Regarding the treatment strategy and follow-up, certain considerations should be made. In general, TH is associated with normal thyroid function, where clinically euthyroid patients should not be treated (7,23). However, TH can be found in association with other thyroid diseases, such as Hashimoto's thyroiditis, Graves' disease and hyperthyroidism (7,23). TH treatment should be performed in accordance with the co-existing thyroid disease. In addition, TH with anatomic abnormalities, including the presence of a thyroglossal cyst or cervical thymic cysts, should be treated in accordance with other congenital diseases (7,23).

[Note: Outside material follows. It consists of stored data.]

-- ==== Sys2Proof/Certificates/Slice0/Obligations.lean ====
section
/-! DEFINITION. What is stated of MSDB, for the provers: one `def Obligations.<Name> : Prop` per statement. -/

open Sys2Proof Sys2Proof.Machine

/-! ### Encoding -/

/-- Decoding the word or the bytes of an encoded well-formed command gives the command back, for every
immediate the encoding admits (R140, R143, R148). -/
def Obligations.DecodeInvertsEncode : Prop :=
  ∀ i : Instr, i.wellFormed = true →
    decodeWord (encode i) = .ok i ∧ decode (bytesOfWord (encode i)) = .ok (i, [])

/-- The table of R150, row by row. -/
def Obligations.AssembledWordsMatchExamples : Prop :=
  encode (.demod 0) = 0x00000007 ∧ encode (.demod 240) = 0x0000F007 ∧
  encode (.slice 100 1) = 0x80006403 ∧ encode (.slice 100 0) = 0x00006403 ∧
  encode (.pretest 65535) = 0x00FFFF02 ∧ encode (.scan 0x1234) = 0x00123408 ∧
  encode (.cprstore 5) = 0x0000050C ∧ encode (.cprclr 255) = 0x0000FF0D ∧
  decodeWord 0x00000007 = .ok (.demod 0) ∧ decodeWord 0x0000F007 = .ok (.demod 240) ∧
  decodeWord 0x80006403 = .ok (.slice 100 1) ∧ decodeWord 0x00006403 = .ok (.slice 100 0) ∧
  decodeWord 0x00FFFF02 = .ok (.pretest 65535) ∧ decodeWord 0x00123408 = .ok (.scan 0x1234) ∧
  decodeWord 0x0000050C = .ok (.cprstore 5) ∧ decodeWord 0x0000FF0D = .ok (.cprclr 255) ∧
  decodeWord 0xABCDEF07 = .ok (.demod 0xCDEF) ∧
  ∀ s : State, runWord 0x00000010 s = .next (s.finish .illegalOp .none)

/-- R142 and the ignored bits of R143. The opcodes 0x00 to 0x0F select a command with that opcode; every
other word, whatever its immediate, completes with ERR = ILLEGAL_OP and no other effect; and a word's meaning
does not change when the bits its command ignores are cleared. -/
def Obligations.DecodingIsOpcodeLookup : Prop :=
  (∀ w : Word, (w.extractLsb' 0 8).toNat ≤ 0x0F →
    ∃ i, decodeWord w = .ok i ∧ opcode i = (w.extractLsb' 0 8).toNat ∧ i.wellFormed = true) ∧
  (∀ (w : Word) (s : State), 0x10 ≤ (w.extractLsb' 0 8).toNat →
    decodeWord w = .error (.illegalOp (w.extractLsb' 0 8)) ∧
    runWord w s = .next (s.finish .illegalOp .none)) ∧
  (∀ w : Word, (w.extractLsb' 0 8).toNat ∈ [0x02, 0x07, 0x08] →
    decodeWord (w &&& 0x00FFFFFF) = decodeWord w) ∧
  (∀ w : Word, (w.extractLsb' 0 8).toNat = 0x03 → decodeWord (w &&& 0x80FFFFFF) = decodeWord w) ∧
  (∀ w : Word, (w.extractLsb' 0 8).toNat ∈ [0x0C, 0x0D] →
    decodeWord (w &&& 0x0000FFFF) = decodeWord w) ∧
  (∀ w : Word, (w.extractLsb' 0 8).toNat ∉ [0x02, 0x03, 0x07, 0x08, 0x0C, 0x0D] →
    decodeWord (w &&& 0x000000FF) = decodeWord w)

/-! ### The step -/

/-- When the latched command is due and its word decodes, a step is `exec` of that command; the word that
`withFetchWord` places is such a command. -/
def Obligations.StepRunsLatchedCommand : Prop :=
  (∀ (s : State) (l : Latch) (i : Instr), s.launch.legal → s.latch = some l →
    (s.delay = 0 ∨ s.inputs = []) → decodeWord l.word = .ok i → step s = exec i s) ∧
  (∀ (s : State) (nbits w : Nat) (i : Instr), s.launch.legal → decodeTableWord nbits w = some i →
    step (s.withFetchWord nbits w) = exec i (s.withFetchWord nbits w))

/-- R428: a step of a launch the spec defines always answers a next state, of the same launch, so that a next
step follows; the refusals are the launches it does not define, and no step faults. -/
def Obligations.EveryStepCompletes : Prop :=
  ∀ s : State,
    (s.launch.legal → ∃ t, step s = .next t ∧ t.launch = s.launch) ∧
    (¬ s.launch.sizesLegal → step s = .refused .parametersOutOfRange) ∧
    (s.launch.sizesLegal → 1 < s.launch.busMasters → step s = .refused .secondBusMaster)

/-- What a step does with the host's oldest event: with no command in the latch, and, with one, while its delay
is not over: each event then lowers the delay by 1 and is performed all the same. Reads are recorded and writes
done; `wait` is a read of STATUS, repeated while a command runs; the wait for irq (R120) ends once irq is high;
the reset input resets. With no event left an idle state stays. The record of the host, `inputs` and `replies`,
and the delay are the model's own choice (log entries 3, 5 and 13). -/
def Obligations.StepPerformsHostEvent : Prop :=
  ∀ (s u : State) (rest : List HostEvent) (a : BusAddr) (size : Size) (v : Word), s.launch.legal →
    (s.latch = none → s.inputs = [] → step s = .next s) ∧
    ((s.latch = none ∧ u = s) ∨ (s.latch ≠ none ∧ 0 < s.delay ∧ u = { s with delay := s.delay - 1 }) →
      (s.inputs = .read a size :: rest →
        step s = .next { (u.busRead a.toNat size).2 with
          replies := (u.busRead a.toNat size).2.replies ++ [(u.busRead a.toNat size).1], inputs := rest }) ∧
      (s.inputs = .write a size v :: rest →
        step s = .next { u.busWrite a.toNat size v with inputs := rest }) ∧
      (s.inputs = .wait :: rest →
        step s = .next { u with
          replies := u.replies ++ [(u.busRead 0x08 .b4).1]
          inputs := if s.latch = none then rest else .wait :: rest }) ∧
      (s.inputs = .waitIrq :: rest →
        step s = .next { u with
          inputs :=
            if s.status.done = true ∧ s.ctrl.irqEn = true then rest else .waitIrq :: rest }) ∧
      (s.inputs = .hardReset :: rest →
        step s = .next { State.resetFor s.launch with
          inputs := rest, replies := s.replies, draws := s.draws, magEpoch := s.magEpoch + 1 }))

For patients with TH and MTC co-occurrence, treatment should be performed in accordance with the MTC treatment guideline (24). Surgery is the first step in MTC treatment and the scope of surgery should include the thyroid gland, bilateral central compartment lymph nodes and lateral neck lymph nodes in accordance with the serum calcitonin level. During follow-up, measuring calcitonin and CEA levels every 3 months is important to determine the chemical relapse of the disease. In addition, neck ultrasonography should be performed every 3 months to check for MTC relapse. In the present case, the patient remains healthy with no evidence of disease recurrence.

Notably, the present case has certain limitations. The pathology and clinical significance of TH were not completely illustrated. Therefore, gene mutation and epigenetic changes of TH require further investigation. Furthermore, the association between TH and other thyroid diseases has not been well-studied. In future studies, high-throughput technologies may discover the cause of TH in thyroid embryogenesis and the relationship between TH and other thyroid diseases.

In conclusion, TH is a rare congenital anomaly that is typically asymptomatic. MTC occurrence in the remnant lobe is uncommon. Knowledge of this rare type of thyroid disorder and immunohistochemical markers are key to making a correct diagnosis. The treatment strategy for TH and MTC co-occurrence should follow the MTC guideline.